Stored data entries =
-- ==== Sys2Proof/Machine/ChannelOrders.lean ====
section
/-! DEFINITION. WU's orders SET_CHANNEL, ZERO_SET and ZERO_REARM (R114, R115, R130, R131). -/

namespace Sys2Proof.Machine

/-- The phases in which a hook channel cannot be set (R115). -/
def Phase.picking : Phase → Bool
  | .pickLower | .pickGrip | .pickVerify | .pickHoist | .weigh => true
  | _ => false

/-- The bay states in which a platform channel cannot be set (R115). -/
def BayState.weighs : BayState → Bool
  | .arriving | .arrived | .loading | .planHold | .check => true
  | _ => false

/-- The channel belongs to a session (R122). -/
def State.inSession (s : State) (k : Nat) : Bool :=
  if k < 4 then (s.channel k).session.isSome else (s.bay (channelBay k)).session.isSome

/-- The busy cases of SET_CHANNEL (R115). -/
def State.channelBusy (s : State) (k : Nat) : Bool :=
  (s.channel k).zeroSet.isSome
    || (s.inService
      && (if k < 4 then ((s.currentMove k).bind s.phaseOf).any Phase.picking
          else (s.bay (channelBay k)).state.weighs))

/-- The channel with a new calibration: its data flag, expiry and last sample's eligibility stay (R115). -/
def Channel.recalibrated (old new : Channel) : Channel :=
  { new with
    data := old.data, expiryRunning := old.expiryRunning, lastEligible := old.lastEligible, session := old.session }

/-- SET_CHANNEL with its fields in range (R115). -/
def State.setChannelOrder (s : State) (o : Order) : State :=
  let b : Body := o.body
  let k := b.channel
  if s.channelBusy k then s.reply o (.numbered .channelBusy k)
  else ((s.modChannel k fun c => c.recalibrated b.channelRecord).touch (Group.channel k)).reply o .ok

/-- SET_CHANNEL (R114, R115). -/
def execSetChannel (s : State) : Host.Outcome State Fault Refusal :=
  handle
    (takeOrder .wu Kind.setChannel fun s o =>
      s.checked o (Body.setChannelBad o.body (s.fitted (Body.channel o.body))) State.setChannelOrder) s

/-- The cases in which ZERO_SET is answered CHANNEL_BUSY (R131). -/
def State.zeroBusy (s : State) (k : Nat) : Bool :=
  let c := s.channel k
  !c.configured || !c.data || s.inSession k || c.zeroSet.isSome || !c.lastEligible

/-- ZERO_SET: a zero set starts, and its cell is WORKING (R131). -/
def State.zeroSetOrder (s : State) (o : Order) : State :=
  let k := Body.channel o.body
  if 9 < k then s.reply o (.badField 1)
  else if s.zeroBusy k then s.reply o (.numbered .channelBusy k)
  else
    (s.modChannel k fun c => { c with zeroSet := some { cell := o.cell, take := o.take } }).working o.cell o.take 0

/-- ZERO_SET (R131). -/
def execZeroSet (s : State) : Host.Outcome State Fault Refusal :=
  handle (takeOrder .wu Kind.zeroSet State.zeroSetOrder) s

/-- ZERO_REARM: the latched flag is cleared (R130). -/
def State.zeroRearmOrder (s : State) (o : Order) : State :=
  let k := Body.channel o.body
  if 9 < k then s.reply o (.badField 1)
  else (s.modChannel k fun c => { c with latched := false }).reply o .ok

/-- ZERO_REARM (R130). -/
def execZeroRearm (s : State) : Host.Outcome State Fault Refusal :=
  handle (takeOrder .wu Kind.zeroRearm State.zeroRearmOrder) s

end Sys2Proof.Machine
end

Required action = Which lines run from the one containing "handle (takeOrder .wu Kind.zeroSet" to the final line of the entries? Return those lines exactly, and only those.

Your response =
  handle (takeOrder .wu Kind.zeroSet State.zeroSetOrder) s

/-- ZERO_REARM: the latched flag is cleared (R130). -/
def State.zeroRearmOrder (s : State) (o : Order) : State :=
  let k := Body.channel o.body
  if 9 < k then s.reply o (.badField 1)
  else (s.modChannel k fun c => { c with latched := false }).reply o .ok

/-- ZERO_REARM (R130). -/
def execZeroRearm (s : State) : Host.Outcome State Fault Refusal :=
  handle (takeOrder .wu Kind.zeroRearm State.zeroRearmOrder) s

end Sys2Proof.Machine
end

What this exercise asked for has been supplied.